Chunking is important to extract and group relevant informations in the same chunk so that when the retriever retrieve the data, the correct chunk will be pulled and it will bring the most relevant information.

The chunk can be processed and embedded, and later the AI system can retrieve the embeddings to obtain the most relevant sources.

Why Chunking is important?
- LLM and RAG pipelines has limitation in the context windows and computational constraints, so we have to fit as much information as we can inside the same chunk.
- Without proper chunking, we lose important contextual relationship and struggle to identify relevant information during retrieval.
- Effective chunking will enhance the precision due to the semantically coherent segments that align with query patterns and user intent.
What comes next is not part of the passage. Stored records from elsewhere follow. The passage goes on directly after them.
-- ==== Sys2Proof/Laws/State.lean ====
section
/-! SUPPORT. One lemma per field per named update of the state and of an actor, true by `rfl`: no proof unfolds a record
update. -/
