-- Atomics

theorem canon_execFence (acq : Bool) (rel : Bool) (sc : Scope) (s : State) (h0 : Canon s) : CanonOut (execFence acq rel sc s) := by
  unfold execFence
  repeat' first
      | with_reducible assumption | with_reducible apply CanonRes.ite | with_reducible apply CanonRes.stall | with_reducible apply CanonRes.pure
      | with_reducible apply canon_unguarded | with_reducible apply canon_State_retire | intro _
theorem canon_State_pushedTo (s : State) (dst : Option (Fin 16)) (h0 : Canon s) : Canon (s.pushedTo dst) := by
  unfold State.pushedTo
  repeat' first | with_reducible assumption | with_reducible apply canon_State_setCur
theorem canon_needPort (s : State) (pa : Nat) (h0 : Canon s) : CanonRes (fun _ => True) (needPort s pa) := by
  unfold needPort
  repeat' first | with_reducible assumption | exact trivial | with_reducible apply CanonRes.ite | with_reducible apply CanonRes.stall | intro _ | split
theorem canon_State_sendAtomic (s : State) (aop : Nat) (v : W64) (c : W64) (va : Nat) (pa : Nat) (acq : Bool) (kind : OutKind) (tok : Nat) (h0 : Canon s) : Canon (s.sendAtomic aop v c va pa acq kind tok) := by
  unfold State.sendAtomic
  repeat' first | with_reducible assumption | with_reducible apply canon_State_sendPkt | with_reducible apply canon_State_setCur
theorem canon_atomicAt (s : State) (aop : Nat) (v : W64) (c : W64) (va : Nat) (dst : Option (Fin 16)) (sem : Sem) (sc : Scope) (nr : Bool) (h0 : Canon s) : CanonRes (fun x => Canon x) (atomicAt s aop v c va dst sem sc nr) := by
  unfold atomicAt
  repeat' first
      | with_reducible assumption | with_reducible apply Canon.ite | with_reducible apply CanonRes.ite | with_reducible apply CanonRes.stall
      | with_reducible apply CanonRes.check | with_reducible apply CanonRes.bind1 | with_reducible apply CanonRes.bind0 | with_reducible apply CanonRes.pure
      | with_reducible apply canon_needGlobal | with_reducible apply canon_resolveVas | with_reducible apply canon_State_retire
      | with_reducible apply canon_State_logOut | with_reducible apply canon_State_pushedTo | with_reducible apply canon_State_pushOutside
      | with_reducible apply canon_needPort | with_reducible apply canon_State_sendAtomic | with_reducible apply canon_State_freshId
      | with_reducible apply canon_State_pushAsked | with_reducible apply canon_needSide | with_reducible apply canon_State_post
      | with_reducible apply canon_State_sideAdd | with_reducible apply canon_State_setCur | intro _ | dsimp only | split
theorem canon_atomicOp (aop : Nat) (a : Scalar) (b : Scalar) (c : Scalar) (dst : Option (Fin 16)) (sem : Sem) (sc : Scope) (nr : Bool) (disp : W32) (g : Guard) (s : State) (h0 : Canon s) : CanonOut (atomicOp aop a b c dst sem sc nr disp g s) := by
  unfold atomicOp
  repeat' first
      | with_reducible assumption | with_reducible apply CanonRes.check | with_reducible apply CanonRes.bind0 | with_reducible apply canon_guarded
      | with_reducible apply canon_operand | with_reducible apply canon_atomicAt | intro _
theorem canon_execAadd (a : Scalar) (b : Scalar) (dst : Option (Fin 16)) (sem : Sem) (sc : Scope) (nr : Bool) (disp : W32) (g : Guard) (s : State) (h0 : Canon s) : CanonOut (execAadd a b dst sem sc nr disp g s) := by
  unfold execAadd
  repeat' first | with_reducible assumption | with_reducible apply canon_atomicOp
theorem canon_execAand (a : Scalar) (b : Scalar) (dst : Option (Fin 16)) (sem : Sem) (sc : Scope) (nr : Bool) (disp : W32) (g : Guard) (s : State) (h0 : Canon s) : CanonOut (execAand a b dst sem sc nr disp g s) := by
  unfold execAand
  repeat' first | with_reducible assumption | with_reducible apply canon_atomicOp
theorem canon_execAor (a : Scalar) (b : Scalar) (dst : Option (Fin 16)) (sem : Sem) (sc : Scope) (nr : Bool) (disp : W32) (g : Guard) (s : State) (h0 : Canon s) : CanonOut (execAor a b dst sem sc nr disp g s) := by
  unfold execAor
  repeat' first | with_reducible assumption | with_reducible apply canon_atomicOp
theorem canon_execAxor (a : Scalar) (b : Scalar) (dst : Option (Fin 16)) (sem : Sem) (sc : Scope) (nr : Bool) (disp : W32) (g : Guard) (s : State) (h0 : Canon s) : CanonOut (execAxor a b dst sem sc nr disp g s) := by
  unfold execAxor
  repeat' first | with_reducible assumption | with_reducible apply canon_atomicOp
theorem canon_execAmin (a : Scalar) (b : Scalar) (dst : Option (Fin 16)) (sem : Sem) (sc : Scope) (nr : Bool) (disp : W32) (g : Guard) (s : State) (h0 : Canon s) : CanonOut (execAmin a b dst sem sc nr disp g s) := by
  unfold execAmin
  repeat' first | with_reducible assumption | with_reducible apply canon_atomicOp
theorem canon_execAmax (a : Scalar) (b : Scalar) (dst : Option (Fin 16)) (sem : Sem) (sc : Scope) (nr : Bool) (disp : W32) (g : Guard) (s : State) (h0 : Canon s) : CanonOut (execAmax a b dst sem sc nr disp g s) := by
  unfold execAmax
  repeat' first | with_reducible assumption | with_reducible apply canon_atomicOp
theorem canon_execAminu (a : Scalar) (b : Scalar) (dst : Option (Fin 16)) (sem : Sem) (sc : Scope) (nr : Bool) (disp : W32) (g : Guard) (s : State) (h0 : Canon s) : CanonOut (execAminu a b dst sem sc nr disp g s) := by
  unfold execAminu
  repeat' first | with_reducible assumption | with_reducible apply canon_atomicOp
theorem canon_execAmaxu (a : Scalar) (b : Scalar) (dst : Option (Fin 16)) (sem : Sem) (sc : Scope) (nr : Bool) (disp : W32) (g : Guard) (s : State) (h0 : Canon s) : CanonOut (execAmaxu a b dst sem sc nr disp g s) := by
  unfold execAmaxu
  repeat' first | with_reducible assumption | with_reducible apply canon_atomicOp
theorem canon_execAxchg (a : Scalar) (b : Scalar) (dst : Option (Fin 16)) (sem : Sem) (sc : Scope) (nr : Bool) (disp : W32) (g : Guard) (s : State) (h0 : Canon s) : CanonOut (execAxchg a b dst sem sc nr disp g s) := by
  unfold execAxchg
  repeat' first | with_reducible assumption | with_reducible apply canon_atomicOp
theorem canon_execAcas (a : Scalar) (b : Scalar) (c : Scalar) (dst : Option (Fin 16)) (sem : Sem) (sc : Scope) (nr : Bool) (disp : W32) (g : Guard) (s : State) (h0 : Canon s) : CanonOut (execAcas a b c dst sem sc nr disp g s) := by
  unfold execAcas
  repeat' first | with_reducible assumption | with_reducible apply canon_atomicOp
theorem canon_execRobj (a : Scalar) (b : Fin 14) (p0 : PWord) (p1 : PWord) (p2 : PWord) (rows : BitVec 8) (cols : BitVec 11) (fmt : Fin 16) (op : RedOp) (s : State) (h0 : Canon s) : CanonOut (execRobj a b p0 p1 p2 rows cols fmt op s) := by
  unfold execRobj
  repeat' first
      | with_reducible assumption | with_reducible apply CanonRes.ite | with_reducible apply CanonRes.stall | with_reducible apply CanonRes.check
      | with_reducible apply CanonRes.bind1 | with_reducible apply CanonRes.bind0 | with_reducible apply CanonRes.pure | with_reducible apply Canon.foldl
      | with_reducible apply canon_unguarded | with_reducible apply canon_param64 | with_reducible apply canon_param | with_reducible apply canon_cleanOperand
      | with_reducible apply canon_needGlobal | with_reducible apply canon_resolveVas | with_reducible apply canon_State_retire
      | with_reducible apply canon_State_pushOutside | with_reducible apply canon_State_logOut | with_reducible apply canon_State_pushAsked
      | with_reducible apply canon_State_addXfer | with_reducible apply canon_State_setCur | with_reducible apply canon_State_sendPkt | intro _
theorem canon_State_contribAll (s : State) (c : Nat) (x : Xfer) (x3 : List Piece) (h0 : Canon s) : Canon (s.contribAll c x x3) := by
  induction x3 generalizing s with
  | nil => unfold State.contribAll; assumption
  | cons b l ih =>
    unfold State.contribAll
    repeat' first
        | with_reducible assumption | with_reducible apply Canon.ite | with_reducible apply ih | with_reducible apply canon_State_contribPiece | intro _
        | split
theorem canon_execAred (a : TileSel) (p0 : PWord) (p1 : PWord) (p2 : PWord) (lu : Bool) (s : State) (h0 : Canon s) : CanonOut (execAred a p0 p1 p2 lu s) := by
  unfold execAred
  repeat' first
      | with_reducible assumption | with_reducible apply Canon.ite | with_reducible apply CanonRes.check | with_reducible apply CanonRes.bind1
      | with_reducible apply CanonRes.bind0 | with_reducible apply CanonRes.pure | with_reducible apply canon_unguarded | with_reducible apply canon_param64
      | with_reducible apply canon_param | with_reducible apply canon_resolve | with_reducible apply canon_needRead | with_reducible apply canon_needDesc
      | with_reducible apply canon_needSize | with_reducible apply canon_needGlobal | with_reducible apply canon_resolveVas | with_reducible apply canon_needSide
      | with_reducible apply canon_State_shadowEnd | with_reducible apply canon_State_logOut | with_reducible apply canon_State_begin
      | with_reducible apply canon_State_freshId | with_reducible apply canon_State_post | with_reducible apply canon_State_contribAll
      | with_reducible apply canon_State_addXfer | with_reducible apply canon_State_setCur | with_reducible apply canon_State_sideAdd | intro _ | dsimp only
      | split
## Common Chunking Strategies (w/ examples):

> Example text:
>
>"The Journey of a River from its source in the mountains through forests, cities, and finally into the sea is a fascinating story of nature's cycle and human interaction with the environment."

In [2]:
text = "The Journey of a River from its source in the mountains through forests, cities, and finally into the sea is a fascinating story of nature's cycle and human interaction with the environment."

### 1. Fixed Size Chunking
This is the simplest but computationally effective method, it splits the text into chunk based on characters, words, or tokens without considering the meaning or the structure.

Advantages:
+ Fast
+ Predictable
+ Easy to implement

Drawbacks:
- Ignores semantic structure (reduces retrieval accuracy)

In [3]:
from langchain_core.documents import Document

print("#### Manual Character Text Splitting ####")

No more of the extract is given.